Held: That the term ‘general contractors’ must be taken to indicate the making generally, of such
contracts as were connected with the business of mechanical engineers. If the term ‘general
contractors’ was so interpreted it would authorise the making of contracts of any and every
description, such as, for instance, of fire and marine insurance and the memorandum in place of
specifying the particular kind of business, would virtually point to the carrying on of business
of any kind whatsoever and would, therefore, be altogether not meaningful. Hence, the contract
was entirely beyond the objects in the memorandum of association. [Ashbury Railway Carriage
and Iron Co. v. Riche (1875) LR 7 HL 653].
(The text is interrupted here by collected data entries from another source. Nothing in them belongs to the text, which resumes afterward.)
/-- The checks of a load whose turn has come (R452 to R455, R460, R470): its steps 1 and 2 of binding, a failure, or an eviction
that makes room.
(DESIGN CHOICE, log 37.) -/
def State.checkLoad (s : State) (x : RmCmd) : State :=
  let c := x.target
  if !s.homeUp (s.homeOfCtx c) then s.failLoad c
  else
    let a := s.fget Fld.CTX_CFG_IMAGE 0 c * 64
    match s.rmRead c a 64 with
    | (some e, _, s) => (s.ldres c e 0 0 0 0).failLoad c
    | (none, h, s) =>
      match imageLength h with
      | none => (s.ldres c ldBadimage 0 0 0 0).failLoad c
      | some n =>
        match s.rmRead c a n with
        | (some e, _, s) => (s.ldres c e 0 0 0 0).failLoad c
        | (none, d, s) =>
          match parseImage d with
          | none => (s.ldres c ldBadimage 0 0 0 0).failLoad c
          | some vs =>
            let fits := vs.zipIdx.map fun (v, k) => (k, s.fit c v)
            match vs.zipIdx.find? fun (_, k) => fits.any fun y => y.1 = k && (match y.2 with | .fits _ => true | _ => false) with
            | some (v, k) =>
              match s.fit c v with
              | .fits bores =>
                let s := s.upCtx c fun y => { y with image := d }
                let t := ({ s with cmds := s.cmds.map fun y => if y = x then { y with kind := .bind } else y }).beginBind
                  c k v bores
                if relsFit (t.ctx c) v then t else (s.ldres c ldBadimage 0 0 0 0).failLoad c
              | .lacks _ _ _ _ _ => s
            | none =>
              match (if x.demand && s.flag Fld.PRT_PCFG_AUTOEVICT 0 (s.homeOfCtx c) then s.victim c else none) with
              | some e =>
                let (l, r) := s.cmds.span fun y => y ≠ x
                (({ s with cmds := l ++ (⟨.evict, e, true⟩ : RmCmd) :: r }).putCx e cxEvicting).beginEvict e
              | none =>
                match worstFit fits with
                | some (k, .lacks _ st ib pb d) => (s.ldres c st k ib pb d).failLoad c
                | _ => s.failLoad c

/-- The partitions that a rebuild of `p` takes in (R463, R697): `p` and those whose pending LEADER is `p`, or, for one that a
PARTITION error asked for, the group that `p` leads. -/
def State.rebuildSet (s : State) (p : Nat) (auto : Bool) : List Nat :=
  if auto then s.groupParts p else (List.range 16).filter fun q => q = p || s.fget Fld.PRT_PCFG_LEADER 0 q = p

/-- The bores of a list of partitions. -/
def boresOf (l : List Nat) : List Nat := l.flatMap fun p => [4 * p, 4 * p + 1, 4 * p + 2, 4 * p + 3]

/-- A bore is brought toward ACTIVE for a rebuild (R574, R577). -/
def State.rouse (s : State) (b : Nat) : State :=
  if s.pstate b = psOff then
    (s.upPower b fun w => { w with leaving := some (w.leaving.getD wakeReset) }).fput Fld.DRN_BPST_TRANS 1 0 b
  else if s.pstate b = psActive then s else s.wake b wakeReset

/-- A rebuild that is the oldest operation of its partition begins: its partitions are REBUILDING and its bores are brought up
(R463 step 1). -/
def State.beginRebuild (s : State) (p : Nat) : State :=
  match (s.part p).rebuild with
  | some r =>
    if r.begun then s
    else
      let l := s.rebuildSet p r.auto
      let s := s.upPart p fun x => { x with rebuild := some { r with begun := true, parts := l } }
      let s := s.each l fun s q => s.fput Fld.PRT_PSTAT_STATE ptRebuilding 0 q
      s.each (boresOf l) State.rouse
  | none => s

/-- The residency manager takes up the oldest operation of partition `p` (R465); a load that fails lets the next one begin. -/
def State.rmRun (p : Nat) : Nat → State → State
  | 0, s => s
  | n + 1, s =>
    match s.oldestOp p with
    | some x =>
      if x.kind = .load then State.rmRun p n (s.checkLoad x)
      else if x.kind = .rebuild then s.beginRebuild p
      else if x.kind = .evict then s.beginEvict x.target
      else if x.kind = .ending then s.endSteps x.target
      else s
    | none => s

/-- The residency manager goes on with partition `p` (R465). -/
def State.rmGo (s : State) (p : Nat) : State := State.rmRun p (s.cmds.length + 1) s

/-- A load begins: its context is LOADING, and its checks run when its turn comes (R440, R465). -/
def State.beginLoad (s : State) (c : Nat) (demand : Bool) : State :=
  let s := { (s.putCx c cxLoading) with cmds := s.cmds ++ [(⟨.load, c, demand⟩ : RmCmd)] }
  s.rmGo (s.homeOfCtx c)

/-! ### Binding -/

/-- The init data of an image bore copied (R456 step 4): an entry for a SAVE handle is passed over when the save area is to be
restored. -/
def State.initBore (s : State) (r : BoreRec) (i : BoreBind) (d : List Byte) (saved : Bool) : State :=
  r.inits.foldl (fun s e =>
    let h := r.handles.getD e.handle ⟨0, false, 0, 0⟩
    if saved && h.save then s
    else match s.hmap i.bore (phys i.handles e.handle) with
      | some m => s.hWrite i.bore m e.offset
          (if e.zero then List.replicate e.len 0 else (d.drop e.src).take e.len) false
      | none => s) s

/-- The SAVE handles of a bore restored from the save area, from address `a` on: the next address, or the status of a read
that failed (R456 step 4, R470). -/
def State.restoreBore (s : State) (c : Nat) (i : BoreBind) (a : Nat) : Except Nat Nat × State :=
  i.saves.foldl (fun (a, s) h =>
    match a with
    | .error e => (.error e, s)
    | .ok a =>
      let n := 256 * s.fget Fld.LIG_HDESC_SIZE i.bore h
      match s.rmRead c a n with
      | (some e, _, s) => (.error e, s)
      | (none, l, s) =>
        match s.hmap i.bore h with
        | some m => (.ok (a + n), s.hWrite i.bore m 0 l false)
        | none => (.ok (a + n), s)) (.ok a, s)

/-- The route words of a channel declaration (R450, R456 step 5). -/
def State.routeWords (s : State) (x : Ctx) (i : BoreBind) (c : ChanDecl) : Word64 × Word64 :=
  match x.binds.find? fun j => j.ib = bits c.a 50 6 with
  | none => (0, 0)
  | some t =>
    let q := phys t.queues (bits c.a 45 5)
    let a := setBits (setBits (setBits c.a 50 6 t.bore) 45 5 q) 16 16 (s.fget Fld.QUE_QSTAT_EPOCH t.bore q)
    let a := if bit c.a 62 then setBits a 40 5 (phys i.queues (bits c.a 40 5)) else a
    let b := if bit c.b 63 then setBits c.b 56 6 (phys i.lctrs (bits c.b 56 6)) else c.b
    let k := bits c.b 40 14
    let b := if bit c.b 55 then
        setBits b 40 14 (if bit c.b 54 then 16 * phys x.blocks (k / 16) + k % 16 else phys t.lctrs k) else b
    (BitVec.ofNat 64 a, BitVec.ofNat 64 b)

/-- The route entries of an image bore written (R456 step 5); a declared channel with VALID 0 stays invalid. -/
def State.routeBore (s : State) (x : Ctx) (r : BoreRec) (i : BoreBind) : State :=
  r.chans.zipIdx.foldl (fun s (c, k) =>
    if !bit c.a 63 then s
    else
      let ch := phys i.chans k
      let w := s.routeWords x i c
      let (s, st) := s.writeRoute (.bore i.bore ch) true w.2
      let s := s.cfgst i.bore 0 ch st
      let (s, st) := s.writeRoute (.bore i.bore ch) false w.1
      s.cfgst i.bore 0 ch st) s

/-- The program section of an image bore written (R456 step 3). -/
def State.progBore (s : State) (r : BoreRec) (i : BoreBind) (d : List Byte) : State :=
  s.store (psBase i.bore + 64 * i.psBase) ((d.drop r.progoff).take (64 * r.nps)) false

/-- The binding record of an image bore written (R456 step 6). -/
def State.recordBore (s : State) (c : Nat) (x : Ctx) (r : BoreRec) (i : BoreBind) : State :=
  if r.bindh = 0xFF then s
  else match s.hmap i.bore (phys i.handles r.bindh) with
    | some m => s.hWrite i.bore m 0 (bindRecord c x i) false
    | none => s

/-- A message forwarded to the queue that a context declares (R458, R517); none where the loaded variant declares no such
queue. -/
def State.forward (s : State) (c ib dq : Nat) (m : Message) : Option State :=
  match (s.ctx c).binds.find? fun i => i.ib = ib with
  | none => none
  | some i =>
    match i.queues[dq]? with
    | none => none
    | some q =>
      some (s.send .posted (.unit .resmgr) (.bore i.bore) (.message i.bore q { m with stamp := i.epochs.getD dq 0 }))

/-- A message for a RESIDENT context: forwarded, or refused with NOROUTE. -/
def State.deliverTo (s : State) (c ib dq : Nat) (m : Message) : State :=
  (s.forward c ib dq m).getD (s.rmRefuse (s.homeOfCtx c) rNoroute m)

/-- The messages held for a context that is now RESIDENT are delivered in order (R456 step 7, R458). -/
def State.deliverHeld (s : State) (c : Nat) : State :=
  let p := s.homeOfCtx c
  let l := (s.part p).hold.filter fun h => h.ctx = c
  let s := (s.upPart p fun x => { x with hold := x.hold.filter fun h => h.ctx ≠ c }).putHold p
  l.foldl (fun s h => s.deliverTo c h.ib h.dq h.msg) s

/-- Steps 3 and 4 of binding on every bore, and the save area: the status of a read that failed, if any. -/
def State.bindCopy (s : State) (c : Nat) (v : Variant) : Option Nat × State :=
  let x := s.ctx c
  let saved := s.flag Fld.CTX_STATE_SAVED 0 c
  let s := x.binds.foldl (fun s i =>
    let r := recOf v i.ib
    let d := relocated x i r x.image
    (s.progBore r i d).initBore r i d saved) s
  if !saved then (none, s)
  else
    match x.binds.foldl (fun (a, s) i =>
      match a with
      | .error e => (.error e, s)
      | .ok a => s.restoreBore c i a) ((.ok (s.fget Fld.CTX_SAVE_SAVE 0 c * 64) : Except Nat Nat), s) with
    | (.error e, s) => (some e, s)
    | (.ok _, s) => (none, s)

/-- Steps 5 to 7 of binding (R456): the context is RESIDENT. -/
def State.bindEnd (s : State) (c : Nat) (v : Variant) : State :=
  let x := s.ctx c
  let s := x.binds.foldl (fun s i => s.routeBore x (recOf v i.ib) i) s
  let s := x.binds.foldl (fun s i => s.recordBore c x (recOf v i.ib) i) s
  let s := s.upCtx c fun y => { y with image := [], binds := y.binds.map fun i =>
    { i with epochs := i.queues.map fun q => s.fget Fld.QUE_QSTAT_EPOCH i.bore q } }
  let s := x.binds.foldl (fun s i => s.each i.queues fun s q => s.qOpen i.bore q) s
  let s := (s.fput Fld.CTX_STATE_EXCL (b2n v.excl) 0 c).fput Fld.CTX_STATE_VARIANT x.variant 0 c
  let s := ((s.ldres c ldOk x.variant 0 0 0).putCx c cxResident).ctxEvent c
  (s.deliverHeld c).dropOp c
(2) The objects clause of a company included making of costumes, gowns and similar things
within the clothing trade. However, it extended its activities to the manufacture of veneered
panels and became indebted to three parties (a) builders of the veneered panels factory,
(b) suppliers of veneers and (c) fuel merchants. In the meantime the company went into liquidation
and rejected the claim of the three creditors. The creditors filed suits for the recovery of money.
Held: the contention of the liquidator was correct as all the three contracts were clearly ultra
vires.
In case a company is about to undertake an ultra vires act, the members of a company (even
a single member) can get an order of injunction from the court restraining the company
from going ahead with the ultra vires act.
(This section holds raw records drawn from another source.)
-- ==== Sys2Proof/Machine/Crook.lean ====
section
/-!
DEFINITION. Machine/Crook.lean: the crook ports (chapter Crook links): link states, flits, sequence numbers and replay,
virtual lanes and credits, the transfers that cross a port, and its inbound windows; and the fabric clocks, which a transfer
bound into a stopped quadrant restarts.
-/

namespace Sys2Proof.Machine

/-! ### States -/

/-- The codes of CRK_STATUS.STATE (R506). -/
def ckDisabled : Nat := 0
def ckDown : Nat := 1
def ckTraining : Nat := 2
def ckUp : Nat := 3
def ckRetrain : Nat := 4
def ckFailed : Nat := 5

/-- The state of port `k`. -/
def State.ck (s : State) (k : Nat) : Nat := s.fget Fld.CRK_STATUS_STATE k

/-- The virtual lanes' grants in flits (R493). -/
def vlGrant (vl : Nat) : Nat := if vl = 2 then 512 else 1024

/-- The four virtual lanes. -/
def lanes : List Nat := List.range 4

/-- The credit field of a virtual lane. -/
def vlCred (vl : Nat) : Field :=
  if vl = 0 then Fld.CRK_VLCRED_VL0 else if vl = 1 then Fld.CRK_VLCRED_VL1
  else if vl = 2 then Fld.CRK_VLCRED_VL2 else Fld.CRK_VLCRED_VL3

/-- The value of lane `i` in a list of one number for each lane. -/
def laneAt (l : List Nat) (i : Nat) : Nat := l.getD i 0

/-- The list with lane `i` at `v`. -/
def lanePut (l : List Nat) (i v : Nat) : List Nat := lanes.map fun j => if j = i then v else laneAt l j

/-- A port changes state: logged, and an interrupt (R497, R528, R710). -/
def State.putCk (s : State) (k st : Nat) : State :=
  let old := s.ck k
  if old = st then s
  else
    let s := s.fput Fld.CRK_STATUS_STATE st k
    (s.log (srcCrook k) 0x0040 none 0 (leBytes 1 old ++ leBytes 1 st ++ leBytes 1 (s.fget Fld.CRK_STATUS_LASTFAIL k))).irq
      (0x30 + k)

/-- The buffered flits of a lane that belong to its last transfer. -/
def lastXfer (l : List RxPart) : List RxPart := l.foldl (fun acc x => if x.head.isSome then [x] else acc ++ [x]) []

/-- Data bytes of a transfer that its header announces. -/
def xferLen : XferBody → Nat
  | .put _ _ _ len _ _ => len
  | .red _ _ len _ => len
  | _ => 0

/-- Whether some flits of a lane's last transfer have not arrived. -/
def Port.partial1 (p : Port) (vl : Nat) : Bool :=
  let l := lastXfer (p.rx.filter fun x => x.vl = vl)
  let got := (l.map fun x => x.part.data.length).foldl (· + ·) 0
  let ended := l.any fun x => x.part.ends
  match l with
  | ⟨_, _, some (b, _), _⟩ :: _ => !ended && got < xferLen b
  | _ => (p.cur.any fun c => c.vl = vl && c.got + got < xferLen c.body) && !ended

/-- The flits of a lane without those of a transfer that has not wholly arrived. -/
def Port.keepWhole (p : Port) (vl : Nat) : List RxPart :=
  let l := p.rx.filter fun x => x.vl = vl
  if p.partial1 vl then l.take (l.length - (lastXfer l).length) else l

/-- Every partly received inbound transfer discarded (R700 step 4).
(DEDUCED, log 40.) -/
def Port.dropPartial (p : Port) : Port :=
  { p with
    rx := lanes.flatMap p.keepWhole
    cur := p.cur.filter fun c => !(p.partial1 c.vl && !p.rx.any fun x => x.vl = c.vl && x.head.isSome)
    skip := [] }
If the directors have exceeded their authority and done something then such matter can be
ratified by the general body of the shareholders, provided the company has the capacity to
do so by its memorandum of association.
Example: Company has the power to borrow money, but the Articles of the company
provide that in case the directors borrow more than 50,000, they should get prior approval by
the company in general meeting. However, the directors can issue debentures to the extent of
75,000 without getting the approval from the shareholders.